Consider whether x can have values besides 0x0 and 0x1? When x is a single bit field, it can have only values 0x0 and 0x1, but when x is an int (char/short/long/etc), bits besides bit0 can affect the result of the expression.

考虑 x 是否可以有除 0x0 和 0x1 之外的值？当 x 是单个位字段时，它只能有 0x0 和 0x1 值，但是当 x 是 int (char/short/long/etc) 时，除 bit0 之外的位会影响表达式的结果。
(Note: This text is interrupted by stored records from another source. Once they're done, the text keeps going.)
/-- Without poison a slice runs to its end. -/
theorem runSlice_clean {s : State} (h : Clean s) : (runSlice s e lanes flips).bad = false := by
  unfold runSlice
  dsimp only
  generalize (sliceItems s e).zipIdx = l
  have h0 : slicePoisoned s e = false := poisoned_clean s h _ _
  rw [h0]
  suffices hl : ∀ r : SliceRun, r.bad = false → Clean r.s → (l.foldl (sliceItem e lanes flips) r).bad = false from hl _ rfl h
  induction l with
  | nil => exact fun _ hb _ => hb
  | cons it l ih =>
    intro r hb hc
    obtain ⟨hb', hc'⟩ := sliceItem_clean e lanes flips it hb hc
    exact ih _ hb' hc'

end

/-! ### The end of a slice (R378, R383, R384) -/

/-- The counts of slices and the engines. -/
def endView (s : State) := (katCounts s, s.eng)

theorem endView_conclude (s : State) : endView (conclude s) = endView s := by
  unfold conclude
  split
  · rfl
  · exact ite_keeps endView rfl rfl

theorem endView_finishTests (s : State) : endView (finishTests s) = endView s :=
  foldl_keeps endView (fun (s : State) (x : SelfTest) => finishTok s x.token .ok (testWords x)) (fun _ _ => rfl) _ s

/-- A slice that passes is counted, and leaves its engine. -/
theorem endView_slicePass (s : State) (e : Nat) (w : KatWhy) : ∃ f : Engine → Engine, (∀ x, (f x).kat = none ∧ (f x).quar = x.quar)
    ∧ endView (slicePass s e w)
      = ((satAdd 0xFFFF s.saf.katPassed 1, s.saf.katFailed, s.saf.katDeferred), modAt s.eng e f) := by
  unfold slicePass
  cases w with
  | immediate => exact ⟨_, fun _ => by exact ⟨rfl, rfl⟩, endView_conclude _⟩
  | commanded tok => exact ⟨_, fun _ => by exact ⟨rfl, rfl⟩, endView_finishTests _⟩
  | periodic | armed | startup => exact ⟨_, fun _ => by exact ⟨rfl, rfl⟩, rfl⟩

theorem endView_quarantine (s : State) (e : Nat) : endView (quarantine s e)
    = (katCounts s, modAt s.eng e (fun x => { x with quar := true, kat := none, katDue := [] })) :=
  (endView_finishTests _).trans (endView_conclude _)

section
variable {s t : State} {e : Nat}

theorem length_of_quarView (h : quarView t = quarView s) : t.eng.length = s.eng.length := by
  simp only [quarView, Prod.mk.injEq] at h
  simpa using congrArg List.length h.2

theorem engOf_quar_of_quarView (h : quarView t = quarView s) : (engOf t e).quar = (engOf s e).quar :=
  engOf_tells (congrArg (·.2) h) e

/-- The engine changed, where the change is known of the engines alone. -/
theorem engOf_of_modAt {f : Engine → Engine} (he : e < s.eng.length) (h : t.eng = modAt s.eng e f) : engOf t e = f (engOf s e) := by
  rw [engOf, h]
  exact getD_modAt he f {}

/-- A slice that consumes poison leaves its engine without a result; it counts as deferred, and its source sets (R384). -/
theorem slicePoison_ends (he : e < s.eng.length) (he' : e < 26) (w : KatWhy) :
    (engOf (slicePoison s e w) e).kat = none ∧ (engOf (slicePoison s e w) e).deferred = true
      ∧ (engOf (slicePoison s e w) e).quar = (engOf s e).quar
      ∧ katCounts (slicePoison s e w) = (s.saf.katPassed, s.saf.katFailed, satAdd 0xFF s.saf.katDeferred 1)
      ∧ (slicePoison s e w).fc.fsw.getLsbD (ucSource e) = true := by
  have hs : quarView (setSrc (bumpUc s e) (ucSource e)) = quarView s :=
    (quarView_setSrc _ _).trans (quarView_modEng _ e (fun _ => rfl))
  have hsaf : (setSrc (bumpUc s e) (ucSource e)).saf = s.saf := setSrc_saf _ _
  have hset := setSrc_sets_bit (bumpUc s e) (ucSource_named he').1 (ucSource_named he').2
  unfold slicePoison
  dsimp only
  generalize setSrc (bumpUc s e) (ucSource e) = u at hs hsaf hset
  generalize hv : modEng u e _ = v
  have hvq : quarView v = quarView s := by
    rw [← hv]
    refine (quarView_modEng u e ?_).trans hs
    exact fun _ => rfl
  have hvs : v.saf = s.saf := by rw [← hv]; exact hsaf
  have hvf : v.fc.fsw.getLsbD (ucSource e) = true := by rw [← hv]; exact hset
  have hve : e < v.eng.length := (length_of_quarView hvq).symm ▸ he
  obtain ⟨hk, hd⟩ := deferSlice_defers hve w
  refine ⟨hk, hd, ?_, ?_, hvf⟩
  · exact (congrArg Engine.quar (engOf_modEng v e _ hve)).trans (engOf_quar_of_quarView hvq)
  · show (v.saf.katPassed, v.saf.katFailed, satAdd 0xFF v.saf.katDeferred 1) = _
    rw [hvs]

theorem settle_katCounts (s t : State) : katCounts (settle s t) = katCounts t := by
  have h := katSide_settle t s
  simp only [katSide, Prod.mk.injEq] at h
  simp only [katCounts, h]

theorem settle_quar (s t : State) (e : Nat) : (engOf (settle s t) e).quar = (engOf t e).quar := by
  have h := katSide_settle t s
  simp only [katSide, Prod.mk.injEq] at h
  exact congrArg (·.1) (engOf_tells (f := fun x => (x.quar, x.rot)) h.2.2.2.2 e)

theorem settle_kat {s t : State} (h : (engOf t e).kat = none) : (engOf (settle s t) e).kat = none := by
  obtain h' | h' := settle_cases s t <;> rw [h']
  · exact h
  · exact engOf_faReact_kat t e

end

/-! ### KAT_SLICE_END -/

section
variable {s : State} {e c : Nat} {ls : List (Nat × (Nat × Nat × Word))} {fs : List (Nat × Byte)} {errs : List EngErr}

theorem exec_katSliceEnd_idle (h : (engOf s e).kat = none) : exec (.katSliceEnd e c ls fs errs) s = .next s := by
  show execKatSliceEnd e c ls fs s errs = _
  unfold execKatSliceEnd
  rw [h]
  dsimp only
  rw [ite_self]

variable {w : KatWhy}

theorem exec_katSliceEnd (hh : halted s = false) (hk : (engOf s e).kat = some w) :
    exec (.katSliceEnd e c ls fs errs) s = .next (settle s (endSlice s e c ls fs w errs)) := by
  show execKatSliceEnd e c ls fs s errs = _
  unfold execKatSliceEnd
  rw [hh, hk]
  rfl

/-- The run of the slice that ends, after the errors that decoders find. -/
def endedRun (s : State) (e c : Nat) (ls : List (Nat × (Nat × Nat × Word))) (fs : List (Nat × Byte)) (errs : List EngErr) : SliceRun :=
  runSlice (errs.foldl (sliceErr e) (elapse s c)) e ls fs

theorem endedRun_quarView : quarView (endedRun s e c ls fs errs).s = quarView s := by
  refine (runSlice_quarView e ls fs _).trans ((foldl_keeps quarView _ (fun u x => quarView_sliceErr u e x) errs _).trans ?_)
  simp only [quarView, katCounts, elapse_saf, elapse_eng]

theorem lt_of_kat (hk : (engOf s e).kat = some w) : e < s.eng.length :=
  lt_length_of_getD (d := ({} : Engine)) Engine.kat (by
    show (engOf s e).kat ≠ _
    rw [hk]
    exact fun h => nomatch h)

theorem lt_endedRun (hk : (engOf s e).kat = some w) : e < (endedRun s e c ls fs errs).s.eng.length :=
  (length_of_quarView endedRun_quarView).symm ▸ lt_of_kat hk

theorem katCounts_endedRun : katCounts (endedRun s e c ls fs errs).s = katCounts s := congrArg (·.1) endedRun_quarView

/-- A slice that failed: its engine is quarantined, and the failure is counted and sets its source (R383). -/
def sliceFail (s : State) (e : Nat) : State :=
  setSrc { quarantine s e with saf := { (quarantine s e).saf with
    katFailed := satAdd 0xFF (quarantine s e).saf.katFailed 1 } } 107

/-- How a slice ends: without a result, having passed in its time, or having failed. -/
inductive SliceEnd (s : State) (e c : Nat) (w : KatWhy) (r : SliceRun) (errs : List EngErr) (t : State) : Prop
  | poison (hb : r.bad = true ∨ sliceUc errs = true) (ht : t = slicePoison r.s e w)
  | pass (hc : c ≤ sliceLen (engOf s e).katEnt) (ht : t = slicePass r.s e w)
  | fail (ht : t = sliceFail r.s e)

theorem endSlice_ends : SliceEnd s e c w (endedRun s e c ls fs errs) errs (endSlice s e c ls fs w errs) := by
  unfold endSlice
  refine iteInduction (fun hb => ?_) (fun _ => iteInduction (fun hc => ?_) (fun _ => ?_))
  · exact .poison (by simpa [endedRun] using hb) rfl
  · simp only [Bool.and_eq_true, decide_eq_true_eq] at hc
    exact .pass hc.1.1 rfl
  · exact .fail rfl

end

end Sys2Proof.Proofs
end

section
/-! PROOFS. Known-answer slices (R376 to R384), clause by clause: their start, and what the state settles in after their end. -/

namespace Sys2Proof.Proofs

open Sys2Proof Sys2Proof.Machine Sys2Proof.Laws

/-! ### KAT_SLICE_START by the fit of the slice -/

section
variable {s : State} {e : Nat} {x : Engine} {w : KatWhy}

theorem startSlice_others (j : Nat) (h : j ≠ e) : (startSlice s e w).eng[j]? = s.eng[j]? := by
  unfold startSlice modEng
  dsimp only
  rw [getElem?_modAt, if_neg h]

theorem sliceStart_admitted (he : e < 26) (hx : s.eng[e]? = some x) (ha : x.arr = none) (hd : x.drn = none) (hk : x.kat = none)
    (hr : x.resetting = false) (hq : x.quar = false) (hh : sliceHeld s e = false) (hw : s.warm = false) (hl : halted s = false)
    (hn : katNext s e = some w) :
    (katFit s e w = .go → ∃ t, exec (.katSliceStart e) s = .next t ∧ (engOf t e).kat = some w
      ∧ (engOf t e).katEnt = nextSlice s e w ∧ (∀ j, j ≠ e → t.eng[j]? = s.eng[j]?) ∧ t.saf = s.saf ∧ t.mem = s.mem)
    ∧ (katFit s e w = .wait → exec (.katSliceStart e) s = .next s)
    ∧ (katFit s e w = .defer → ∃ t, exec (.katSliceStart e) s = .next t ∧ (engOf t e).kat = none
      ∧ (engOf t e).deferred = true ∧ t.saf = { s.saf with katDeferred := satAdd 0xFF s.saf.katDeferred 1 }) := by
  have hlt : e < s.eng.length := (List.getElem?_eq_some_iff.1 hx).1
  rw [exec_katSliceStart_due he hx ha hd hk hr hq hh hw hl hn]
  refine ⟨fun hf => ?_, fun hf => ?_, fun hf => ?_⟩ <;> rw [hf]
  · obtain ⟨hkat, hent⟩ := startSlice_starts hlt w
    exact ⟨_, rfl, hkat, hent, startSlice_others, rfl, rfl⟩
  · obtain ⟨hkat, hdef⟩ := deferSlice_defers hlt w
    exact ⟨_, rfl, hkat, hdef, rfl⟩

end

/-! ### KAT_SLICE_END by how the slice ended -/

section
variable {s t : State} {e c : Nat} {ls : List (Nat × (Nat × Nat × Word))} {fs : List (Nat × Byte)} {errs : List EngErr} {w : KatWhy}

/-- The source of an engine's uncorrectable words is not fatal. -/
theorem srcFA_ucSource (he : e < 26) : srcFA (ucSource e) = false := by
  revert e
  decide

theorem slicePoison_harmless (he : e < 26) (h : Harmless s t) : Harmless s (slicePoison t e w) := by
  have hb : Harmless s (setSrc (bumpUc t e) (ucSource e)) :=
    (h.congr (u := bumpUc t e) rfl).setSrc (ucSource_named he).1 (srcFA_ucSource he)
  exact hb.congr rfl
The expression as given allows bits beside bit0 to affect the result,

给定的表达式允许位 0 旁边的位影响结果，

if ( 0 != ( x ^ 0x1 ) )

Which has equivalent truthiness as this (simpler) expression,

它与这个（更简单的）表达式具有等效的真实性，

if ( x ^ 0x1 )

Note that this expression would examine only bit0,

请注意，此表达式将仅检查位 0，

if( 0x1 & ( x ^ 0x1 ) )

So the expression as presented is really combining two expression checks,

所以所呈现的表达式实际上结合了两个表达式检查，

if( ( x & ~0x1 )  //look at all bits besides bit0
||  ( x ^ 0x1 ) ) //combine with the xor expression for bit0

Did the author intend to only check bit0, and have meant to use this expression,

作者是不是打算只检查bit0，打算用这个表达式，

if( 0x1 & ( x ^ 0x1 ) )

Or did the author intend to comingle the values for bit1-bitN and the xor of bit0?

还是作者打算混合 bit1-bitN 的值和 bit0 的异或？